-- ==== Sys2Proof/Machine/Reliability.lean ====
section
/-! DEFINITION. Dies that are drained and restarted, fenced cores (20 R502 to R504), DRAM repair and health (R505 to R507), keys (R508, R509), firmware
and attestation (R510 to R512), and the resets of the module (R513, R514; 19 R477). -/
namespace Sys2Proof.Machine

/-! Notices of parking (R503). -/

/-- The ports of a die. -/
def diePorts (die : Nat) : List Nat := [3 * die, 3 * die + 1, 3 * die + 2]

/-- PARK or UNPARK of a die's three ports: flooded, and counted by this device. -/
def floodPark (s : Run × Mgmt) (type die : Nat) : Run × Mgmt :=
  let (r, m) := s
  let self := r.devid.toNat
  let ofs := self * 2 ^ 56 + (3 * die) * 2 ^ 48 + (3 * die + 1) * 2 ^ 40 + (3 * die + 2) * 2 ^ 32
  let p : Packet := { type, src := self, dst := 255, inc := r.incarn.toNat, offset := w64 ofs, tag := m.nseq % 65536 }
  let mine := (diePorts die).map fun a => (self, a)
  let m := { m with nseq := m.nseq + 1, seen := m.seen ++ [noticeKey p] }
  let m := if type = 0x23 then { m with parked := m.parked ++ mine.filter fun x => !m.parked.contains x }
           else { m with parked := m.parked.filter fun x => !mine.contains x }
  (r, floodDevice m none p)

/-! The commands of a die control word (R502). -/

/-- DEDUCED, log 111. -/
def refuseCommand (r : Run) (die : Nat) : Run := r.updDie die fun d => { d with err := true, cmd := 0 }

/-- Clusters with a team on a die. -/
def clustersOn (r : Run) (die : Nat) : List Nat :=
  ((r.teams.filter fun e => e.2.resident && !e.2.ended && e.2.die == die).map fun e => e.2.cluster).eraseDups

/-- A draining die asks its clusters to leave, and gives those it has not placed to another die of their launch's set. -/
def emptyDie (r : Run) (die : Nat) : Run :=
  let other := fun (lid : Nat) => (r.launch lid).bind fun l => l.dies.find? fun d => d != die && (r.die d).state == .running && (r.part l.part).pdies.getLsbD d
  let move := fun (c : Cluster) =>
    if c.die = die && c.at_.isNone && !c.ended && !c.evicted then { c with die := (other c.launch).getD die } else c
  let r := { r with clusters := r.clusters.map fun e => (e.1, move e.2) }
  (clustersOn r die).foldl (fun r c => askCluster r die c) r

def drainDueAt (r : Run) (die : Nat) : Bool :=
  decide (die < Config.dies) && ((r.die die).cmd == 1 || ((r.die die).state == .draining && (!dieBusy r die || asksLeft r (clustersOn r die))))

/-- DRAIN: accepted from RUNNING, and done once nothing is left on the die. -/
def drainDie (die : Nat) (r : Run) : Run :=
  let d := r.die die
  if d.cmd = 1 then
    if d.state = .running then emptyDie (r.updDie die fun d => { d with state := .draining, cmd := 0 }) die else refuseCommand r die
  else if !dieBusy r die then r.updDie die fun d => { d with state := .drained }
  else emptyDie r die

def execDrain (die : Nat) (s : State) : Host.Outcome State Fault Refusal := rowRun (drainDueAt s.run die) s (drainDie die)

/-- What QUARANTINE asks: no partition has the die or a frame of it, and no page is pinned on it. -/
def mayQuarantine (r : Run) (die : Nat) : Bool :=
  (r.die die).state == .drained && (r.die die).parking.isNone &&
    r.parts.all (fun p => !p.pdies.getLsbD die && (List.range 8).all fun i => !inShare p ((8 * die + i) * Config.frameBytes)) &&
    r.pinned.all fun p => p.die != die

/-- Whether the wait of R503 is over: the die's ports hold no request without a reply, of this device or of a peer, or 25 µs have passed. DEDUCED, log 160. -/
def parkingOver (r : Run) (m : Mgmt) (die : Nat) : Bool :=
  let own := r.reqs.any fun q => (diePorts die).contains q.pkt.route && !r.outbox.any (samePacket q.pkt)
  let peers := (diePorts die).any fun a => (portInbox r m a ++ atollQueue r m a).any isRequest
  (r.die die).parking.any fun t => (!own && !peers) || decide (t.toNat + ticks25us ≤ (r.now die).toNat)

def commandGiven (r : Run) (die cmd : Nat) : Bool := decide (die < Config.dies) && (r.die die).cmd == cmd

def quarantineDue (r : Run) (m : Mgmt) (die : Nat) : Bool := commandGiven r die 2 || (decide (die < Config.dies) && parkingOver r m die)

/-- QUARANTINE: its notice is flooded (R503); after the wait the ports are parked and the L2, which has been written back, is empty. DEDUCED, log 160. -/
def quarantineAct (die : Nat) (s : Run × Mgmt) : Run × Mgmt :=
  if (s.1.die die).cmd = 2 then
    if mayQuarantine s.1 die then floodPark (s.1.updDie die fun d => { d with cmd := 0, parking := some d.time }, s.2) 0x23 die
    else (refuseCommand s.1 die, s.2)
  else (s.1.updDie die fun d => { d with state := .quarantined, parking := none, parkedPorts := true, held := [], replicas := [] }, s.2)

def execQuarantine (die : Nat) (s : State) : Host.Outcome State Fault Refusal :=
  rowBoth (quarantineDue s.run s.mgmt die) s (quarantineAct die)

----------------

#### [WORK INSTRUCTION]
The records above need copying. Do it exactly.

#### [ANSWER SECTION]
-- ==== Sys2Proof/Machine/Reliability.lean ====
section
/-! DEFINITION. Dies that are drained and restarted, fenced cores (20 R502 to R504), DRAM repair and health (R505 to R507), keys (R508, R509), firmware
and attestation (R510 to R512), and the resets of the module (R513, R514; 19 R477). -/
namespace Sys2Proof.Machine

/-! Notices of parking (R503). -/

/-- The ports of a die. -/
def diePorts (die : Nat) : List Nat := [3 * die, 3 * die + 1, 3 * die + 2]

/-- PARK or UNPARK of a die's three ports: flooded, and counted by this device. -/
def floodPark (s : Run × Mgmt) (type die : Nat) : Run × Mgmt :=
  let (r, m) := s
  let self := r.devid.toNat
  let ofs := self * 2 ^ 56 + (3 * die) * 2 ^ 48 + (3 * die + 1) * 2 ^ 40 + (3 * die + 2) * 2 ^ 32
  let p : Packet := { type, src := self, dst := 255, inc := r.incarn.toNat, offset := w64 ofs, tag := m.nseq % 65536 }
  let mine := (diePorts die).map fun a => (self, a)
  let m := { m with nseq := m.nseq + 1, seen := m.seen ++ [noticeKey p] }
  let m := if type = 0x23 then { m with parked := m.parked ++ mine.filter fun x => !m.parked.contains x }
           else { m with parked := m.parked.filter fun x => !mine.contains x }
  (r, floodDevice m none p)

/-! The commands of a die control word (R502). -/

/-- DEDUCED, log 111. -/
def refuseCommand (r : Run) (die : Nat) : Run := r.updDie die fun d => { d with err := true, cmd := 0 }

/-- Clusters with a team on a die. -/
def clustersOn (r : Run) (die : Nat) : List Nat :=
  ((r.teams.filter fun e => e.2.resident && !e.2.ended && e.2.die == die).map fun e => e.2.cluster).eraseDups

/-- A draining die asks its clusters to leave, and gives those it has not placed to another die of their launch's set. -/
def emptyDie (r : Run) (die : Nat) : Run :=
  let other := fun (lid : Nat) => (r.launch lid).bind fun l => l.dies.find? fun d => d != die && (r.die d).state == .running && (r.part l.part).pdies.getLsbD d
  let move := fun (c : Cluster) =>
    if c.die = die && c.at_.isNone && !c.ended && !c.evicted then { c with die := (other c.launch).getD die } else c
  let r := { r with clusters := r.clusters.map fun e => (e.1, move e.2) }
  (clustersOn r die).foldl (fun r c => askCluster r die c) r

def drainDueAt (r : Run) (die : Nat) : Bool :=
  decide (die < Config.dies) && ((r.die die).cmd == 1 || ((r.die die).state == .draining && (!dieBusy r die || asksLeft r (clustersOn r die))))

/-- DRAIN: accepted from RUNNING, and done once nothing is left on the die. -/
def drainDie (die : Nat) (r : Run) : Run :=
  let d := r.die die
  if d.cmd = 1 then
    if d.state = .running then emptyDie (r.updDie die fun d => { d with state := .draining, cmd := 0 }) die else refuseCommand r die
  else if !dieBusy r die then r.updDie die fun d => { d with state := .drained }
  else emptyDie r die

def execDrain (die : Nat) (s : State) : Host.Outcome State Fault Refusal := rowRun (drainDueAt s.run die) s (drainDie die)

/-- What QUARANTINE asks: no partition has the die or a frame of it, and no page is pinned on it. -/
def mayQuarantine (r : Run) (die : Nat) : Bool :=
  (r.die die).state == .drained && (r.die die).parking.isNone &&
    r.parts.all (fun p => !p.pdies.getLsbD die && (List.range 8).all fun i => !inShare p ((8 * die + i) * Config.frameBytes)) &&
    r.pinned.all fun p => p.die != die

/-- Whether the wait of R503 is over: the die's ports hold no request without a reply, of this device or of a peer, or 25 µs have passed. DEDUCED, log 160. -/
def parkingOver (r : Run) (m : Mgmt) (die : Nat) : Bool :=
  let own := r.reqs.any fun q => (diePorts die).contains q.pkt.route && !r.outbox.any (samePacket q.pkt)
  let peers := (diePorts die).any fun a => (portInbox r m a ++ atollQueue r m a).any isRequest
  (r.die die).parking.any fun t => (!own && !peers) || decide (t.toNat + ticks25us ≤ (r.now die).toNat)

def commandGiven (r : Run) (die cmd : Nat) : Bool := decide (die < Config.dies) && (r.die die).cmd == cmd

def quarantineDue (r : Run) (m : Mgmt) (die : Nat) : Bool := commandGiven r die 2 || (decide (die < Config.dies) && parkingOver r m die)

/-- QUARANTINE: its notice is flooded (R503); after the wait the ports are parked and the L2, which has been written back, is empty. DEDUCED, log 160. -/
def quarantineAct (die : Nat) (s : Run × Mgmt) : Run × Mgmt :=
  if (s.1.die die).cmd = 2 then
    if mayQuarantine s.1 die then floodPark (s.1.updDie die fun d => { d with cmd := 0, parking := some d.time }, s.2) 0x23 die
    else (refuseCommand s.1 die, s.2)
  else (s.1.updDie die fun d => { d with state := .quarantined, parking := none, parkedPorts := true, held := [], replicas := [] }, s.2)

def execQuarantine (die : Nat) (s : State) : Host.Outcome State Fault Refusal :=
  rowBoth (quarantineDue s.run s.mgmt die) s (quarantineAct die)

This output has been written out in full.